Traps to avoid

Traps to avoid when getting started with Perl 6

When learning a programming language, possibly with the background of being familiar with another programming language, there are always some things that can surprise you and might cost valuable time in debugging and discovery.

This document aims to show common misconceptions.

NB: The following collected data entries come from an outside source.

-- ==== Sys2Proof/Safety.lean ====
section
/-! DEFINITION. Safety: the terms the claims use. First what a run must not do and what a command may change, then the
exact integers of the spec's rules, written apart from the machine's own functions. -/

namespace Sys2Proof.Safety

open Sys2Proof.Machine

/-- No division by zero and no illegal word since the last acknowledge (60_exceptions.md R177): what a safe run keeps. -/
def FaultFree (s : State) : Prop := s.dz = false ∧ s.ill = false

/-- FCMD holds a word that can have faulted (60_exceptions.md R170): one that decodes to no command, as the reset value
0 does, or one that decodes to VNRM or NRML. -/
def FcmdCanHaveFaulted (s : State) : Prop :=
  match decode s.fcmd with
  | .error _ => True
  | .ok (.vnrm _) => True
  | .ok (.nrml _ _ _ _) => True
  | .ok _ => False

/-- STATUS, CTRL and FCMD are the same. -/
def ControlSame (s t : State) : Prop :=
  t.dz = s.dz ∧ t.ill = s.ill ∧ t.dzie = s.dzie ∧ t.illie = s.illie ∧ t.fcmd = s.fcmd

/-- What has come in and gone out is the same. -/
def PortSame (s t : State) : Prop := t.pending = s.pending ∧ t.reply = s.reply ∧ t.resets = s.resets

/-- Every piece of state that 10_state.md R20 gives the block is the same. -/
def SameBlock (s t : State) : Prop := t.vregs = s.vregs ∧ t.sregs = s.sregs ∧ ControlSame s t

/-- The frame of a command that writes `V[d]`: every other register, STATUS, CTRL, FCMD and the port are unchanged, and
every word index but the three of `V[d]` reads as before. -/
def FrameVector (d : VReg) (s t : State) : Prop :=
  (∀ r, r ≠ d → readV t r = readV s r) ∧ (∀ r, readS t r = readS s r) ∧ ControlSame s t ∧ PortSame s t ∧
  ∀ idx : BitVec 8, ¬ (4 * d.val ≤ idx.toNat ∧ idx.toNat < 4 * d.val + 3) → mapRead t idx = mapRead s idx

/-- The frame of a command that writes `S[d]`: every other register, STATUS, CTRL, FCMD and the port are unchanged, and
every word index but the one of `S[d]` reads as before. -/
def FrameScalar (d : SReg) (s t : State) : Prop :=
  (∀ r, readV t r = readV s r) ∧ (∀ r, r ≠ d → readS t r = readS s r) ∧ ControlSame s t ∧ PortSame s t ∧
  ∀ idx : BitVec 8, idx.toNat ≠ 0x40 + d.val → mapRead t idx = mapRead s idx

/-- Three exact integers. -/
structure IntVector where
  x : Int
  y : Int
  z : Int
  deriving DecidableEq, Repr

/-- The signed reading of a vector's components (00_scope.md R9). -/
def ints (v : FixedVector) : IntVector := ⟨v.x.toInt, v.y.toInt, v.z.toInt⟩

/-- A word given by its wrapped integer (00_scope.md R9, `wrap_32`). -/
def word (n : Int) : Word := BitVec.ofInt 32 n

/-- The zero vector. -/
def zeroVector : FixedVector := ⟨0, 0, 0⟩

/-- The exact sum of the squares of three integers. -/
def sumSquares (v : IntVector) : Int := v.x * v.x + v.y * v.y + v.z * v.z

/-- `q` is the floor of the square root of the exact sum of squares (40_numeric_primitives.md R111). -/
def IsMagnitude (v : IntVector) (q : Nat) : Prop :=
  (q : Int) * q ≤ sumSquares v ∧ sumSquares v < ((q : Int) + 1) * (q + 1)

/-- The edge from `p` to `q`, each difference wrapped to a signed 32-bit value (42_surface_normal.md R151 step 1). -/
def edge (p q : FixedVector) : IntVector :=
  ⟨(q.x.toInt - p.x.toInt).bmod (2 ^ 32), (q.y.toInt - p.y.toInt).bmod (2 ^ 32), (q.z.toInt - p.z.toInt).bmod (2 ^ 32)⟩

/-- The exact cross product, in the form of 42_surface_normal.md R155. -/
def exactCross (e0 e1 : IntVector) : IntVector :=
  ⟨e0.y * e1.z - e0.z * e1.y, e0.z * e1.x - e0.x * e1.z, e0.x * e1.y - e0.y * e1.x⟩

/-- The exact cross product of the edges of three ordered points (42_surface_normal.md R153 (a)). -/
def normalOf (v0 v1 v2 : FixedVector) : IntVector := exactCross (edge v0 v1) (edge v1 v2)

/-- The combined value `m` of exact integers (42_surface_normal.md R151 step 4; 40_numeric_primitives.md R107, R108). -/
def combinedValue (r : IntVector) : Nat :=
  2 * r.x.natAbs / 2 ^ 32 ||| 2 * r.y.natAbs / 2 ^ 32 ||| 2 * r.z.natAbs / 2 ^ 32

/-- The largest magnitude of three integers. -/
def largest (r : IntVector) : Nat := max r.x.natAbs (max r.y.natAbs r.z.natAbs)

/-- The right shift of the quick normal in terms of the largest magnitude (42_surface_normal.md R153 (c), (d)): none when
it is below 2^31, else the least that brings it below 2^32. -/
def normalShift (r : IntVector) : Nat := if largest r < 2 ^ 31 then 0 else Nat.log2 (largest r) - 31

/-- The quick normal of exact integers (42_surface_normal.md R153 (f)): one rounding toward minus infinity. -/
def quickNormal (r : IntVector) : IntVector :=
  ⟨r.x / 2 ^ (normalShift r + 16), r.y / 2 ^ (normalShift r + 16), r.z / 2 ^ (normalShift r + 16)⟩

/-- Three points whose quick normal is the zero vector (42_surface_normal.md R153 (g)): every component of the cross
product lies in [0, 2^16). -/
def Degenerate (v0 v1 v2 : FixedVector) : Prop :=
  (0 ≤ (normalOf v0 v1 v2).x ∧ (normalOf v0 v1 v2).x < 2 ^ 16) ∧
  (0 ≤ (normalOf v0 v1 v2).y ∧ (normalOf v0 v1 v2).y < 2 ^ 16) ∧
  (0 ≤ (normalOf v0 v1 v2).z ∧ (normalOf v0 v1 v2).z < 2 ^ 16)

/-- No difference of two coordinates, `q` less `p`, leaves the signed 32-bit range. -/
def DifferenceFits (p q : FixedVector) : Prop :=
  (-(2 ^ 31) ≤ q.x.toInt - p.x.toInt ∧ q.x.toInt - p.x.toInt < 2 ^ 31) ∧
  (-(2 ^ 31) ≤ q.y.toInt - p.y.toInt ∧ q.y.toInt - p.y.toInt < 2 ^ 31) ∧
  (-(2 ^ 31) ≤ q.z.toInt - p.z.toInt ∧ q.z.toInt - p.z.toInt < 2 ^ 31)

/-- A word that decodes to no command, by the numbers of its fields (30_encoding.md R84, R85): an opcode outside 1 to
8, `Z` not zero, or a register field its format does not use not zero. -/
def IllegalWord (w : Word) : Prop :=
  w.toNat / 2 ^ 24 = 0 ∨ 9 ≤ w.toNat / 2 ^ 24 ∨ w.toNat % 2 ^ 8 ≠ 0 ∨
    ((w.toNat / 2 ^ 24 = 1 ∨ w.toNat / 2 ^ 24 = 2 ∨ w.toNat / 2 ^ 24 = 3 ∨ w.toNat / 2 ^ 24 = 4) ∧
      w.toNat / 2 ^ 8 % 16 ≠ 0) ∨
    (w.toNat / 2 ^ 24 = 5 ∧ (w.toNat / 2 ^ 12 % 16 ≠ 0 ∨ w.toNat / 2 ^ 8 % 16 ≠ 0)) ∨
    (w.toNat / 2 ^ 24 = 6 ∧
      (w.toNat / 2 ^ 16 % 16 ≠ 0 ∨ w.toNat / 2 ^ 12 % 16 ≠ 0 ∨ w.toNat / 2 ^ 8 % 16 ≠ 0))

/-- The register a command names as its destination (10_state.md R23): a vector register or a scalar register. -/
def destination (i : Instr) : VReg ⊕ SReg :=
  match i with
  | .vadd d _ _ => .inl d
  | .vsub d _ _ => .inl d
  | .vscl d _ _ => .inl d
  | .vdot d _ _ => .inr d
  | .vmag d _ => .inr d
  | .vnrm d => .inl d
  | .nrmq d _ _ _ => .inl d
  | .nrml d _ _ _ => .inl d

end Sys2Proof.Safety
end

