-- ==== Sys2Proof/Laws/Decode.lean ====
section
/-! SUPPORT. The bit places of a command word: cutting a joined word gives its fields back, and joining a cut word gives
the word back. -/

namespace Sys2Proof

@[simp] theorem fieldReg_regField (r : Fin 16) : fieldReg (regField r) = r := by
  revert r; decide

@[simp] theorem regField_fieldReg (x : BitVec 4) : regField (fieldReg x) = x := by
  revert x; decide

@[simp] theorem toNat_regField (r : Fin 16) : (regField r).toNat = r.val := by
  revert r; decide

@[simp] theorem val_fieldReg (x : BitVec 4) : (fieldReg x).val = x.toNat := rfl

/-- The number a word of given fields is. -/
theorem toNat_joinFields (f : Fields) : (joinFields f).toNat =
    f.op.toNat * 16777216 + f.d.toNat * 1048576 + f.a.toNat * 65536 + f.b.toNat * 4096 + f.c.toNat * 256 + f.z.toNat := by
  have := f.op.isLt; have := f.d.isLt; have := f.a.isLt; have := f.b.isLt; have := f.c.isLt; have := f.z.isLt
  norm_num [joinFields, BitVec.toNat_ofNat] at *
  omega

/-- A field of a word, as a quotient and a remainder of its number. -/
theorem field_toNat (w : Word) (start len : Nat) :
    (w.extractLsb' start len).toNat = w.toNat / 2 ^ start % 2 ^ len := by
  rw [BitVec.extractLsb'_toNat, Nat.shiftRight_eq_div_pow]

/-- Six numbers in their places are read back by division and remainder. -/
theorem place_arith (op d a b c z n : Nat) (h1 : op < 256) (h2 : d < 16) (h3 : a < 16) (h4 : b < 16) (h5 : c < 16)
    (h6 : z < 256) (hn : n = op * 16777216 + d * 1048576 + a * 65536 + b * 4096 + c * 256 + z) :
    n / 16777216 % 256 = op ∧ n / 1048576 % 16 = d ∧ n / 65536 % 16 = a ∧ n / 4096 % 16 = b ∧ n / 256 % 16 = c ∧
      n % 256 = z := by
  refine ⟨?_, ?_, ?_, ?_, ?_, ?_⟩ <;> omega

/-- No bit of a field is dropped or moved into another field (30_encoding.md R80). -/
@[simp] theorem splitFields_joinFields (f : Fields) : splitFields (joinFields f) = f := by
  obtain ⟨h1, h2, h3, h4, h5, h6⟩ := place_arith _ _ _ _ _ _ _ f.op.isLt f.d.isLt f.a.isLt f.b.isLt f.c.isLt f.z.isLt
    (toNat_joinFields f)
  have e (start len k : Nat) (x : BitVec len) (hk : 2 ^ start = k) (h : (joinFields f).toNat / k % 2 ^ len = x.toNat) :
      (joinFields f).extractLsb' start len = x := by
    apply BitVec.eq_of_toNat_eq; rw [field_toNat, hk, h]
  obtain ⟨op, d, a, b, c, z⟩ := f
  simp only [splitFields, Fields.mk.injEq]
  exact ⟨e 24 8 _ _ (by norm_num) h1, e 20 4 _ _ (by norm_num) h2, e 16 4 _ _ (by norm_num) h3,
    e 12 4 _ _ (by norm_num) h4, e 8 4 _ _ (by norm_num) h5, e 0 8 1 _ (by norm_num) (by rw [Nat.div_one]; exact h6)⟩

/-- The six fields are the whole word (30_encoding.md R80). -/
@[simp] theorem joinFields_splitFields (w : Word) : joinFields (splitFields w) = w := by
  have := w.isLt
  apply BitVec.eq_of_toNat_eq
  rw [toNat_joinFields]
  norm_num [splitFields, field_toNat] at *
  omega
end Sys2Proof
end

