/-- Settles O48: VMAG reads the vector that VSCL wrote, and its root is exact for every vector. -/
theorem vsclThenVmagIsTheRootOfTheFloors : Obligations.VsclThenVmagIsTheRootOfTheFloors := by
  intro e a b d s
  refine ⟨_, _, rfl, rfl, ?_⟩
  rw [readV_writeS, readV_writeV_same, readS_writeS_same, ← vecScale_eq]
  exact ⟨rfl, isMagnitude_magnitude _⟩

end Sys2Proof.Machine
end

section
/-! Normalizing: VNRM by the magnitude it finds, and the sizes of its quotients (41_basic_vector_ops.md R136). -/

namespace Sys2Proof.Machine

open Sys2Proof.Safety

theorem exec_vnrm_of_zero {d : VReg} {s : State} (h : magnitude (readV s d) = 0) :
    exec (.vnrm d) s = .next (raiseFault .divideByZero (encode (.vnrm d)) s) :=
  congrArg _ (if_pos h)

theorem exec_vnrm_of_ne_zero {d : VReg} {s : State} (h : magnitude (readV s d) ≠ 0) :
    exec (.vnrm d) s = .next (writeV s d (vecDiv (readV s d) (magnitude (readV s d)))) :=
  congrArg _ (if_neg h)

theorem vecDiv_of_ne_zero (v : FixedVector) {k : Word} (hk : k ≠ 0) : vecDiv v k =
    ⟨word ((v.x.toInt * 2 ^ 16).tdiv k.toInt), word ((v.y.toInt * 2 ^ 16).tdiv k.toInt),
      word ((v.z.toInt * 2 ^ 16).tdiv k.toInt)⟩ := by
  simp only [vecDiv, fixDiv_of_ne_zero _ hk, word]

/-- The signed reading is negative from 2^31 on, with the complement to 2^32 as its size. -/
theorem natAbs_toInt_word (k : Word) : k.toInt.natAbs = if k.toNat < 2 ^ 31 then k.toNat else 2 ^ 32 - k.toNat := by
  have := k.isLt
  rw [BitVec.toInt_eq_toNat_cond]
  split <;> split <;> omega

/-- The size of one quotient: a divisor below 2^31 is at least the component; one that reads as negative is at least
`2 ^ 32 - 0xDDB3D742` in size, which is above 2^29. -/
theorem natAbs_quotient_bounds {a k : Word} (hak : a.toInt.natAbs ≤ k.toNat) (hle : k.toNat ≤ 0xDDB3D742) :
    ((a.toInt * 2 ^ 16).tdiv k.toInt).natAbs < 2 ^ 18 ∧
      (k.toNat < 2 ^ 31 → ((a.toInt * 2 ^ 16).tdiv k.toInt).natAbs ≤ 2 ^ 16) := by
  have hquot : ((a.toInt * 2 ^ 16).tdiv k.toInt).natAbs = a.toInt.natAbs * 2 ^ 16 / k.toInt.natAbs := by
    rw [Int.natAbs_tdiv, Int.natAbs_mul]; rfl
  rw [hquot, natAbs_toInt_word k]
  split
  case isTrue h =>
    have hq : a.toInt.natAbs * 2 ^ 16 / k.toNat ≤ 2 ^ 16 := Nat.div_le_of_le_mul (Nat.mul_le_mul_right _ hak)
    exact ⟨hq.trans_lt (by norm_num), fun _ => hq⟩
  case isFalse h =>
    have ha := toInt_word_bounds a
    exact ⟨(Nat.div_lt_iff_lt_mul (by omega)).mpr (by omega), fun h' => absurd h' h⟩

/-- Divided by such a magnitude a component does not wrap, for the quotient is far inside 32 bits. -/
theorem toInt_fixDiv {a k : Word} (hk : k ≠ 0) (hak : a.toInt.natAbs ≤ k.toNat) (hle : k.toNat ≤ 0xDDB3D742) :
    (fixDiv a k).toInt = (a.toInt * 2 ^ 16).tdiv k.toInt := by
  obtain ⟨hlt, -⟩ := natAbs_quotient_bounds hak hle
  rw [fixDiv_of_ne_zero a hk]
  exact toInt_ofInt_word (by omega) (by omega)

theorem natAbs_fixDiv_bounds {a k : Word} (hk : k ≠ 0) (hak : a.toInt.natAbs ≤ k.toNat) (hle : k.toNat ≤ 0xDDB3D742) :
    (fixDiv a k).toInt.natAbs < 2 ^ 18 ∧ (k.toNat < 2 ^ 31 → (fixDiv a k).toInt.natAbs ≤ 2 ^ 16) := by
  rw [toInt_fixDiv hk hak hle]
  exact natAbs_quotient_bounds hak hle

/-- Settles O28: the quotient by the magnitude, or DivideByZero when it is 0. -/
theorem vnrmDividesByTheMagnitude : Obligations.VnrmDividesByTheMagnitude := by
  intro d s
  refine ⟨by simp [toNat_encode, instrFields], (magnitude (readV s d)).toNat, BitVec.isLt _, isMagnitude_magnitude _,
    fun hq => exec_vnrm_of_zero (BitVec.eq_of_toNat_eq hq), fun hq => ?_⟩
  have hm : magnitude (readV s d) ≠ 0 := BitVec.toNat_ne.mpr hq
  refine ⟨_, exec_vnrm_of_ne_zero hm, ?_, frameVector_writeV s d _⟩
  rw [readV_writeV_same, vecDiv_of_ne_zero _ hm, BitVec.ofNat_toNat, BitVec.setWidth_eq]
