-- ==== Sys2Proof/Types/Channel.lean ====
section
/-!
DEFINITION. Channels, their outstanding commands, host ports, range locks, pins and page requests
(08 R193-R233, 06 R152).
-/
namespace Sys2Proof

/-- What a finished command will report (R216), with the result writes that precede its entry (R202). -/
structure Compl where
  status : Status
  cause : Cause := {}
  count : Nat := 0
  result : Nat := 0
  epoch : Nat := 0
  writes : List (Nat × List Byte) := []
  deriving DecidableEq, Repr

/-- How far an outstanding command has come (R201): fetched and not admitted; checked and waiting (journal room,
range lock, its buffer); admitted and running; done, its completion not yet written. -/
inductive Stage
  | fetched | waiting | running | done (c : Compl)
  deriving DecidableEq, Repr

/-- An outstanding command of a channel (R201). `ord` counts the channel's fetches and never restarts; `sent` counts the
entries of its fetch or log buffer whose pages are present (R228, R404); `accepted` says that it is an accepted write (R134), `issued` when
its buffer reads were issued to the host link (R394), `upTo` the H of a GET_LOG (R404). -/
structure OutCmd where
  seq : Nat
  ord : Nat := 0
  word : CmdWord
  stage : Stage := .fetched
  bufs : List (BufKind × Option (List Byte)) := []
  xlat : Xlat := .none
  sent : Nat := 0
  counted : Bool := false
  admitTick : Nat := 0
  epoch : Nat := 0
  targets : List (Nat × Nat × Nat) := []
  accepted : Bool := false
  issued : Nat := 0
  upTo : Nat := 0
  deriving DecidableEq, Repr

/-- Channel slot states (R220, codes of R232). -/
inductive ChanState
  | free | active | aborting | error | destroying
  deriving DecidableEq, Repr

/-- The abort in progress on a channel (R222, R224): the aborting commands (their channel slot and SEQ), and the
accepted writes kept. -/
structure AbortRec where
  by_ : List (Nat × Nat)
  destroy : Bool
  kept : List Nat
  deriving DecidableEq, Repr

/-- Set-up of a channel, given at CREATE_CHANNEL or by the admin registers (R196, R209). `pasidField` keeps the PASID field as
given, which CHAN_PASID shows (R232). -/
structure ChanCfg where
  tenant : Nat := 0
  pasid : Option Nat := none
  pasidField : Nat := 0
  sqAddr : Nat := 0
  cqAddr : Nat := 0
  sqN : Nat := 0
  cqN : Nat := 0
  outMax : Nat := 32768
  weight : Nat := 1
  msix : Nat := 0
  deriving DecidableEq, Repr

/-- A channel slot (R197-R202, R218, R220, R232). `dones` holds the SEQs of finished commands in the order in which they
finished (R202); `fetched` counts fetches and never restarts; `coalWait` is the INT_COALESCE_TIME that held at the last completion
(R232). -/
structure Channel where
  gen : Nat := 0
  state : ChanState := .free
  cfg : ChanCfg := {}
  head : Nat := 0
  tail : Nat := 0
  cqTail : Nat := 0
  cqHead : Nat := 0
  phase : Bool := true
  seq : Nat := 0
  fetched : Nat := 0
  cmds : List OutCmd := []
  dones : List Nat := []
  reports : List (Nat × Status) := []
  lost : Bool := false
  errCause : Nat := 0
  coalTime : Nat := 0
  coalCount : Nat := 1
  coalPend : Nat := 0
  coalSince : Option Nat := none
  coalWait : Nat := 0
  abort : Option AbortRec := none
  deriving DecidableEq, Repr

/-- The mailbox of a port (R372, R373). `taken` is the length of the request that is being processed. -/
structure Mailbox where
  irqEn : Bool := false
  vector : Nat := 0
  reqBytes : Nat := 0
  taken : Nat := 0
  busy : Bool := false
  done : Bool := false
  overrun : Bool := false
  rspBytes : Nat := 0
  req : Mem := {}
  rsp : Mem := {}
  deriving DecidableEq, Repr

/-- A host port: link, BAR 0 registers, host enables, IDE and mailbox (R193-R196, R372, R445). -/
structure HostPort where
  linkUp : Bool := false
  held : Bool := true
  ready : Bool := false
  adminSq : Nat := 0
  adminCq : Nat := 0
  adminSizes : Nat := 0
  enable : Bool := false
  enReq : Bool := false
  enabled : Bool := false
  error : Bool := false
  msix : List (Nat × Nat) := []
  msixPending : List Nat := []
  pasidOn : Bool := false
  atsOn : Bool := false
  priOn : Bool := false
  priAlloc : Nat := 0
  ideKeyed : Bool := false
  ideSecure : Bool := false
  spdm : Bool := false
  mb : Mailbox := {}
  deriving DecidableEq, Repr

/-- A range-lock entry (R215). -/
structure RLock where
  slot : Nat
  gen : Nat
  seq : Nat
  ord : Nat
  index : Nat
  id : Nat
  deriving DecidableEq, Repr

/-- A snapshot-pin slot (R152). -/
structure PinSlot where
  gen : Nat
  live : Bool
  index : Nat
  epoch : Nat
  since : Nat
  deriving DecidableEq, Repr

/-- The page requests of one access (R226): its port, the access, the issue times of those outstanding, oldest first, and
the pages beyond the allocation that are still to be requested. -/
structure PageReq where
  port : Port
  slot : Nat
  seq : Nat
  acc : Access
  sinces : List Nat
  more : Nat
  deriving DecidableEq, Repr

end Sys2Proof
end

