/-- The training directory passes R283. -/
def dirOk (s : State) (img : List Byte) (t : Tablature) : Bool :=
  match t.dir with
  | none => true
  | some dir =>
    let w := weights img
    let h := dirHeader w
    let n := w.length
    decide (64 ≤ n) && bits h 15 0 == 1 && bits h 31 16 == 0x7D0C && zeroAt h 511 256 && zeroAt h 111 100 && zeroAt h 47 32
      && decide (dir.tensors.length ≤ 4095 ∧ dir.stashes.length ≤ 256) && between 1 dir.spans.length 4096
      && decide (bits h 255 224 + 32 * dir.tensors.length ≤ n ∧ bits h 223 192 + 32 * dir.stashes.length ≤ n
          ∧ bits h 191 160 + 64 * dir.spans.length ≤ n)
      && aligned (bits h 255 224) 32 && aligned (bits h 223 192) 32 && aligned (bits h 191 160) 64
      && (List.range dir.spans.length).all (fun k =>
          let x := numAt w (bits h 191 160 + 64 * k) 64
          zeroAt x 103 0 && decide (bits x 105 104 ≤ 2)
            && (bits x 105 104 == 2 || zeroAt x 191 160)
            && (List.range 8).all (fun d => bit t.dieMask d
                || (zeroAt x (192 + 20 * d + 19) (192 + 20 * d) && zeroAt x (352 + 20 * d + 19) (352 + 20 * d))))
      && (List.range dir.tensors.length).all (fun k => zeroAt (numAt w (bits h 255 224 + 32 * k) 32) 181 0)
      && (List.range dir.stashes.length).all (fun k => zeroAt (numAt w (bits h 223 192 + 32 * k) 32) 146 0)
      && dir.tensors.all (fun r => between 1 r.channels 4095 && between 1 r.history 15 && decide (r.mode ≤ 1 ∧ r.margin ≤ 7))
      && dir.spans.all (fun sp => decide (sp.tFirst + sp.tCount ≤ dir.tensors.length))
      && dir.spans.all (fun sp => t.dies.all (fun p => spanDieOk t sp p.1 p.2))
      && t.dies.all (fun p => rangesDisjoint (dir.spans.map (fun sp =>
          (nth sp.first p.1 0, nth sp.last p.1 0 + 1 - nth sp.first p.1 0))))
      && decide (sumOf (dir.tensors.map (·.channels)) ≤ 4096)
      && dir.tensors.all (fun r =>
          decide (dir.histBase + r.histOff + 4 * (64 * r.history * r.channels) ≤ t.actBytes))
      && dir.stashes.all (fun e => aligned e.bytes 64 && decide (e.slot0 + e.bytes ≤ tabArea s ∧ e.slot1 + e.bytes ≤ tabArea s))
      && rangesDisjoint (dir.stashes.map (fun e => (e.slot0, e.bytes)) ++ dir.stashes.map (fun e => (e.slot1, e.bytes)))
      && decide (dir.factorBase + 8 * 1024 ≤ coreBytes)
      && t.dies.all (fun p => p.2.descs.all (fun d => dKind d != 2 || eRes d == 0 || eFmt d == 7))

/-- Every check of R265 that gives INVALID, in its order. -/
def imageOk (s : State) (img : List Byte) (cmdBytes : Nat) : Bool :=
  lengthOk img cmdBytes && headerReservedOk img && sectionsOk img &&
    (let t := loadedTab img
     t.dies.all (fun p => dieOk265 p.2)
       && t.dies.all (fun p => maskInSet s p.1 p.2.coreMask && maskServed s p.1 p.2.coreMask)
       && streamsOk s img t && dirOk s img t)

/-- Bytes that a tablature takes in a die's tablature area (R265). -/
def tabBytes (t : Tablature) (d : Nat) : Nat :=
  match look t.dies d with
  | some i => 256 * i.lines.length + 32 * i.descs.length + 512 + t.weightBytes + t.actBytes
  | none => 0

end Sys2Proof.Machine
end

During the making of Perl 6 great pains were taken to get rid of warts in the syntax. When you whack one wart, though, sometimes another pops up. So a lot of time was spent finding the minimum number of warts or trying to put them where they would rarely be seen. Because of this, Perl 6's warts are in different places than you may expect them to be when coming from another language.

Variables and Constants

Constants are Compile Time

Constants are computed at compile time, so if you use them in modules keep in mind their values will be frozen due to pre-compilation:

# WRONG (most likely): 
unit module Something::Or::Other;
constant $config-file = "config.txt".IO.slurp;

The $config-file will be slurped during precompilation and changes to config.txt file won't be re-loaded when you start the script again; only when the module is re-compiled.

Avoiding using a container and binding a value to a variable can offer behaviour similar to constants, so use that instead, if you want the value to get updated:

# Good; file gets updated from 'config.txt' file on each script run: 
unit module Something::Or::Other;
my $config-file := "config.txt".IO.slurp;

Objects

Assigning to attributes

Newcomers often think that, because attributes with accessors are declared as has $.x, they can assign to $.x inside the class. That's not the case.

For example

use v6.c;
class Point {
    has $.x;
    has $.y;
    method double {
        $.x *= 2;   # WRONG 
        $.y *= 2;   # WRONG 
        self;
    }
}
 
say Point.new(x => 1=> -2).double.x

dies with

Cannot modify an immutable Int

in the first line marked with # WRONG, because $.x, short for $( self.x ), is a call to a read-only accessor.

The syntax has $.x is short for something like has $!x; method x() { $!x }, so the actual attribute is called $!x, and a read-only accessor method is automatically generated.

Thus the correct way to write method double is

method double {
    $!x *= 2;
    $!y *= 2;
    self;
}

which operates on the attributes directly.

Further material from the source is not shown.